The largest sovereign fund in the world will he by the end of the year to cross the symbolic milestone of 1,000 dollars ? The Norwegian sovereign wealth fund has seen its value graze the ceiling at the end of the second quarter, driven by the upturn in the stock market, show official figures released on Tuesday.
With a yield of 2.6% over the quarter, the fund saw its value reach 8.020 billion crowns (957 billion dollars in the course of time) on 30 June, said the Bank of Norway, in charge of its management. Since then, it has still closer to the bar pharaonic 1,000 billion since it revolved around 976 billion Tuesday afternoon, more than 184.000 dollars for each of the approximately 5.3 million Norwegians.
A 6.5% return in the first half
Intended to capitalize on the oil revenues, the public of the country to sustain the funding of the welfare State, the fund has benefited particularly from the second quarter’s gain of 3.4% on its equity investments. These represent 65.1 per cent of his portfolio with shares in approximately the 9,000 companies around the world, the three main ones being Apple (58.2 billion crowns at the end of June), Nestlé (50,7 billion) and the house-mother of Google, Alphabet (42.7 billion). The investment in bonds (32.4% of assets) and real estate (2.5%) were meanwhile posted returns of 1.1% and 2.1%.

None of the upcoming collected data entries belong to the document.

-- ==== Sys2Proof/Laws/HostProgram.lean ====
section
/-! SUPPORT. Runs of the host's actions (spec/30_encoding.md R76 to R79): adding up steps, writing a
list of registers, reading one, and that a run which comes to its end never stops. -/

namespace Sys2Proof.Machine

open Host (Core)

theorem run_zero (s : State) : Core.run core 0 s = .next s := rfl

theorem run_succ {s t : State} {k : Nat} (h : step s = .next t) :
    Core.run core (k + 1) s = Core.run core k t := by
  simp only [Core.run]
  rw [show core.step s = .next t from h]

theorem run_add : ∀ {j k : Nat} {s t : State}, Core.run core j s = .next t →
    Core.run core (j + k) s = Core.run core k t
  | 0, k, s, t, h => by
    cases h
    simp
  | j + 1, k, s, t, h => by
    rw [Nat.add_right_comm]
    simp only [Core.run] at h ⊢
    cases hs : core.step s with
    | next u =>
      rw [hs] at h
      exact run_add h
    | fault f =>
      rw [hs] at h
      cases h
    | refused f =>
      rw [hs] at h
      cases h

theorem run_one {s t : State} (h : step s = .next t) : Core.run core 1 s = .next t := by
  rw [show (1 : Nat) = 0 + 1 from rfl, run_succ h, run_zero]

/-! ### Offsets of an array -/

theorem toNat_offset (b i : Nat) (h : b + i < 128) : (BitVec.ofNat 7 (b + i)).toNat = b + i := by
  simp
  omega

theorem ne_offset {o : Offset} {b i : Nat} (h : o.toNat ≠ b + i) (hb : b + i < 128) :
    o ≠ BitVec.ofNat 7 (b + i) := by
  intro e
  subst e
  simp only [BitVec.toNat_ofNat] at h
  omega

theorem nodup_offsets {f : Nat → Offset} {b n : Nat} (hf : ∀ i, f i = BitVec.ofNat 7 (b + i))
    (h : b + n ≤ 128) : ((List.range n).map f).Nodup := by
  apply List.Nodup.map_on _ List.nodup_range
  intro x hx y hy e
  rw [hf, hf] at e
  have := congrArg BitVec.toNat e
  simp only [BitVec.toNat_ofNat, List.mem_range] at this hx hy
  omega

/-! ### A list of writes -/

/-- The writes of a list of offsets and bytes. -/
def writes (l : List (Offset × Byte)) : List HostAction := l.map fun p => .wrb p.1 p.2

/-- What a list of writes from an idle state leaves: the rest of the host's actions, idle, every
output and host variable as before. -/
structure Loaded (s t : State) (rest : List HostAction) : Prop where
  host : t.host = rest
  busy : t.busy = false
  vars : t.vars = s.vars
  out  : SameOutputs s t

theorem writes_run : ∀ (l : List (Offset × Byte)) (s : State) (rest : List HostAction),
    s.busy = false → s.host = writes l ++ rest → (∀ p ∈ l, (locate p.1).access = .rw) →
    (l.map Prod.fst).Nodup →
    ∃ t : State, Core.run core l.length s = .next t ∧ Loaded s t rest ∧
      (∀ p ∈ l, t.window p.1 = p.2) ∧ ∀ o, o ∉ l.map Prod.fst → t.window o = s.window o
  | [], s, rest, hb, hh, _, _ =>
    ⟨s, rfl, ⟨hh, hb, rfl, rfl, rfl, rfl, rfl, rfl, rfl⟩, by simp, by simp⟩
  | p :: l, s, rest, hb, hh, ha, hn => by
    have hap := ha p (by simp)
    have h1 := write_step (rest := writes l ++ rest) hb hap hh
    set s1 := ({ s.tick with host := writes l ++ rest } : State).writeLoc (locate p.1) p.2 with hs1
    have hb1 : s1.busy = false := by
      rw [hs1, State.writeLoc_busy]
      exact hb
    have hh1 : s1.host = writes l ++ rest := by
      rw [hs1]
      simp
    simp only [List.map_cons, List.nodup_cons] at hn
    obtain ⟨t, r1, ⟨r2, r3, r5, r4⟩, r6, r7⟩ := writes_run l s1 rest hb1 hh1
      (fun q hq => ha q (List.mem_cons_of_mem _ hq)) hn.2
    refine ⟨t, by rw [List.length_cons, run_succ h1, r1],
      ⟨r2, r3, by rw [r5, hs1]; simp, ⟨?_, ?_, ?_, ?_, ?_, ?_⟩⟩, ?_, ?_⟩
    · rw [r4.1, hs1]; simp
    · rw [r4.2, hs1]; simp
    · rw [r4.3, hs1]; simp
    · rw [r4.4, hs1]; simp
    · rw [r4.5, hs1]; simp
    · rw [r4.6, hs1]; simp
    · intro q hq
      rcases List.mem_cons.1 hq with rfl | hq
      · rw [r7 _ hn.1]
        exact readLoc_writeLoc_same _ _ _ hap
      · exact r6 q hq
    · intro o ho
      simp only [List.map_cons, List.mem_cons, not_or] at ho
      rw [r7 o ho.2, State.window, readLoc_writeLoc_other]
      · cases hl : locate o <;> simp [State.window, hl] <;> rfl
      · intro e
        exact ho.1 (locate_inj e.symm (fun hr => by rw [hr] at hap; cases hap)).symm

theorem writeEach_eq (f : Nat → Offset) (xs : List Byte) :
    writeEach f xs = writes (xs.zipIdx.map fun p => (f p.2, p.1)) := by
  simp [writeEach, writes, List.map_map, Function.comp_def]

theorem mem_zipIdx_map {xs : List Byte} {f : Nat → Offset} {q : Offset × Byte} :
    q ∈ (xs.zipIdx.map fun p => (f p.2, p.1)) ↔ ∃ i, ∃ h : i < xs.length, q = (f i, xs[i]) := by
  rw [List.mem_map]
  constructor
  · rintro ⟨⟨x, i⟩, h, rfl⟩
    rw [List.mk_mem_zipIdx_iff_getElem?] at h
    obtain ⟨h1, h2⟩ := List.getElem?_eq_some_iff.1 h
    exact ⟨i, h1, by rw [h2]⟩
  · rintro ⟨i, h, rfl⟩
    exact ⟨(xs[i], i), by rw [List.mk_mem_zipIdx_iff_getElem?]; simp, rfl⟩

theorem map_fst_zipIdx_map {xs : List Byte} {f : Nat → Offset} :
    (xs.zipIdx.map fun p => (f p.2, p.1)).map Prod.fst = (List.range xs.length).map f := by
  apply List.ext_getElem
  · simp
  · intro i h1 h2
    simp

/-- Writing a list of bytes to consecutive RW offsets from an idle state. -/
theorem writeEach_run (f : Nat → Offset) (xs : List Byte) (b : Nat) (s : State)
    (rest : List HostAction) (hf : ∀ i, f i = BitVec.ofNat 7 (b + i)) (hlen : b + xs.length ≤ 128)
    (hb : s.busy = false) (hh : s.host = writeEach f xs ++ rest)
    (ha : ∀ i < xs.length, (locate (f i)).access = .rw) :
    ∃ t : State, Core.run core xs.length s = .next t ∧ Loaded s t rest ∧
      (∀ i, ∀ h : i < xs.length, t.window (f i) = xs[i]) ∧
      ∀ o, (∀ i < xs.length, o ≠ f i) → t.window o = s.window o := by
  rw [writeEach_eq] at hh
  obtain ⟨t, r1, r2, r6, r7⟩ := writes_run _ s rest hb hh
    (by
      intro p hp
      obtain ⟨i, h, rfl⟩ := mem_zipIdx_map.1 hp
      exact ha i h)
    (by
      rw [map_fst_zipIdx_map]
      exact nodup_offsets hf hlen)
  refine ⟨t, by simpa using r1, r2, fun i h => r6 (f i, xs[i]) (mem_zipIdx_map.2 ⟨i, h, rfl⟩),
    fun o ho => r7 o ?_⟩
  rw [map_fst_zipIdx_map]
  simp only [List.mem_map, List.mem_range, not_exists, not_and]
  intro i hi e
  exact ho i hi e.symm

/-! ### A list of reads -/

/-- Reading consecutive offsets into an array of host variables from an idle state. -/
theorem readEach_run (f : Nat → Offset) (name : String) :
    ∀ (n a : Nat) (s : State) (rest : List HostAction), s.busy = false →
    s.host = (List.range' a n).map (fun i => HostAction.rdb (f i) ⟨name, i⟩) ++ rest →
    ∃ t : State, Core.run core n s = .next t ∧ t.host = rest ∧ t.busy = false ∧
      SameInputs s t ∧ SameOutputs s t ∧
      (∀ i, a ≤ i → i < a + n → t.var ⟨name, i⟩ = some (s.window (f i))) ∧
      ∀ i, i < a → t.var ⟨name, i⟩ = s.var ⟨name, i⟩
  | 0, a, s, rest, hb, hh =>
    ⟨s, rfl, by simpa using hh, hb, ⟨rfl, rfl, rfl, rfl, rfl, rfl⟩,
      ⟨rfl, rfl, rfl, rfl, rfl, rfl⟩, by intro i h1 h2; omega, fun _ _ => rfl⟩
  | n + 1, a, s, rest, hb, hh => by
    rw [List.range'_succ] at hh
    have h1 := read_step (rest := (List.range' (a + 1) n).map
      (fun i => HostAction.rdb (f i) ⟨name, i⟩) ++ rest) hb hh
    set acts := (List.range' (a + 1) n).map (fun i => HostAction.rdb (f i) ⟨name, i⟩) ++ rest
    set s1 := ({ s.tick with host := acts } : State).assign ⟨name, a⟩ (s.window (f a)) with hs1
    obtain ⟨t, r1, r2, r3, r4, r5, r6, r7⟩ := readEach_run f name n (a + 1) s1 rest hb rfl
    have hw : ∀ o, s1.window o = s.window o := by
      intro o
      cases hl : locate o <;> simp [State.window, hl] <;> rfl
    refine ⟨t, by rw [run_succ h1, r1], r2, r3, ⟨r4.1, r4.2, r4.3, r4.4, r4.5, r4.6⟩,
      ⟨r5.1, r5.2, r5.3, r5.4, r5.5, r5.6⟩, ?_, ?_⟩
    · intro i h1 h2
      by_cases e : i = a
      · subst e
        rw [r7 i (by omega)]
        exact var_assign_same _ _ _
      · rw [r6 i (by omega) (by omega), hw]
    · intro i hi
      rw [r7 i (by omega)]
      exact var_assign_other _ _ (by simp; omega)

/-! ### Runs that end -/

theorem run_of_reaches {s t : State} (h : Reaches s t) : ∃ k, Core.run core k s = .next t := by
  induction h with
  | refl => exact ⟨0, rfl⟩
  | tail h1 h2 ih =>
    obtain ⟨k, hk⟩ := ih
    exact ⟨k + 1, by rw [run_add hk, run_one h2]⟩

theorem step_final {s : State} (h : s.Final) : step s = .next s :=
  step_idle (unitTurn_of_idle h.2) h.1

theorem run_final {s : State} (h : s.Final) : ∀ k, Core.run core k s = .next s
  | 0 => rfl
  | k + 1 => by
    rw [run_succ (step_final h)]
    exact run_final h k

/-- A run that comes to its end never stops on the way, the step being a function. -/
theorem safe_of_run_final {s u : State} {k : Nat} (h : Core.run core k s = .next u)
    (hf : u.Final) : s.Safe := by
  intro t ht hs
  obtain ⟨j, hj⟩ := run_of_reaches ht
  have hk : Core.run core (k + (j + 1)) s = .next u := by rw [run_add h, run_final hf]
  rw [show k + (j + 1) = j + (k + 1) by omega, run_add hj] at hk
  simp only [Core.run] at hk
  cases hst : step t with
  | next v => exact hs v hst
  | fault f =>
    rw [show core.step t = step t from rfl, hst] at hk
    cases hk
  | refused f =>
    rw [show core.step t = step t from rfl, hst] at hk
    cases hk

end Sys2Proof.Machine
end

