-- ==== Sys2Proof/Tests/Slice0.lean ====
section
/-! SUPPORT. Tests and witnesses.  The expected results are those of spec/95_test_vectors.md, the
vector named in each comment; each theorem is about one step or one decoding.  The witnesses show,
for every statement with hypotheses, a state and operands that meet them together. -/

namespace Sys2Proof.Tests

open Sys2Proof.Machine

/-! ### Helpers -/

/-- The idle state with `IN_LEN` and the first lanes of `IN` set. -/
def input (len : Byte) (bs : List Byte) : State :=
  { State.reset with inLen := len, inp := Vector.ofFn fun i => bs.getD i.val 0x00 }

/-- The codes of a string. -/
def codes (s : String) : List Byte := s.toList.map charCode

/-- The example identifier `X` of spec/95_test_vectors.md. -/
def X : List Byte :=
  [0x01, 0x56, 0x3D, 0xF3, 0x64, 0x81, 0xD6, 0x76, 0x4C, 0x61, 0xEF, 0xB9, 0x93, 0x02, 0xBD, 0x5B]

/-- `X` as a value of `ID`. -/
def idX : Vector Byte 16 := Vector.ofFn fun i => X.getD i.val 0x00

/-- A state after one step, tested. -/
def leaves (r : Result State) (p : State → Bool) : Bool :=
  match r with
  | .next t => p t
  | .fault _ => false
  | .refused _ => false

/-- The fault an outcome stops with, if it does. -/
def faultOf (r : Result State) : Option Fault :=
  match r with
  | .next _ => none
  | .fault f => some f
  | .refused _ => none

/-- The refusal an outcome stops with, if it does. -/
def refusalOf (r : Result State) : Option Refusal :=
  match r with
  | .next _ => none
  | .fault _ => none
  | .refused x => some x

/-- Run one command word from a state with its inputs loaded. -/
def run (s : State) (w : Nat) (p : State → Bool) : Bool := leaves (step (s.withFetchWord 8 w)) p

/-- Success with lanes: `ST` 01, `OL`, `OUT`, every other output 0. -/
def okLanes (l : List Byte) (t : State) : Bool :=
  t.status == 0x01 && t.errInfo == 0x00 && t.outLen.toNat == l.length &&
    t.out.toList == l ++ List.replicate (26 - l.length) 0x00 && t.wordOut == 0 && t.cmpOut == 0x00

/-- Success with a word. -/
def okWord (w : Word128) (t : State) : Bool :=
  t.status == 0x01 && t.errInfo == 0x00 && t.outLen == 0x00 &&
    t.out.toList == List.replicate 26 0x00 && t.wordOut == w && t.cmpOut == 0x00

/-- Success with a relation. -/
def okRel (r : Byte) (t : State) : Bool :=
  t.status == 0x01 && t.errInfo == 0x00 && t.outLen == 0x00 &&
    t.out.toList == List.replicate 26 0x00 && t.wordOut == 0 && t.cmpOut == r

/-- An error row: `ST`, `EI`, every output 0. -/
def errRow (st ei : Byte) (t : State) : Bool :=
  t.status == st && t.errInfo == ei && t.outLen == 0x00 &&
    t.out.toList == List.replicate 26 0x00 && t.wordOut == 0 && t.cmpOut == 0x00

/-! ### Decoding (R71), each word written bit by bit -/

theorem test_decode_encTs : decodeTableWord 8 0b00000001 = some .encTs := by decide
theorem test_decode_encRand : decodeTableWord 8 0b00000010 = some .encRand := by decide
theorem test_decode_enc : decodeTableWord 8 0b00000011 = some .enc := by decide
theorem test_decode_decTs : decodeTableWord 8 0b00000100 = some .decTs := by decide
theorem test_decode_decRand : decodeTableWord 8 0b00000101 = some .decRand := by decide
theorem test_decode_dec : decodeTableWord 8 0b00000110 = some .dec := by decide
theorem test_decode_tsPack : decodeTableWord 8 0b00000111 = some .tsPack := by decide
theorem test_decode_tsUnpack : decodeTableWord 8 0b00001000 = some .tsUnpack := by decide
theorem test_decode_intToBytes : decodeTableWord 8 0b00001001 = some .intToBytes := by decide
theorem test_decode_bytesToInt : decodeTableWord 8 0b00001010 = some .bytesToInt := by decide
theorem test_decode_cmp : decodeTableWord 8 0b00001011 = some .cmp := by decide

For the entire first half, the overall yield amounted to 6.5%, a gain of 499 billion crowns, the highest result in the history of the fund financed since 1996.
“We can’t expect returns as high in the future”, however, has repeated the number two in the fund, Trond Grande, in a press release.
The bottom of wool the government
In the second quarter, the government has again punctured the big pot, to the tune of 16.3 billion crowns, to fuel its budget. Because of the fall in the price of hydrocarbons, Oslo draws now more in the fund than it does to put in.
This practice is, however, subject to stringent conditions: to avoid that the bottom wool does eventually shrink, the right team in power has decided to lower to 3%, against 4% previously, the maximum withdrawals allowed.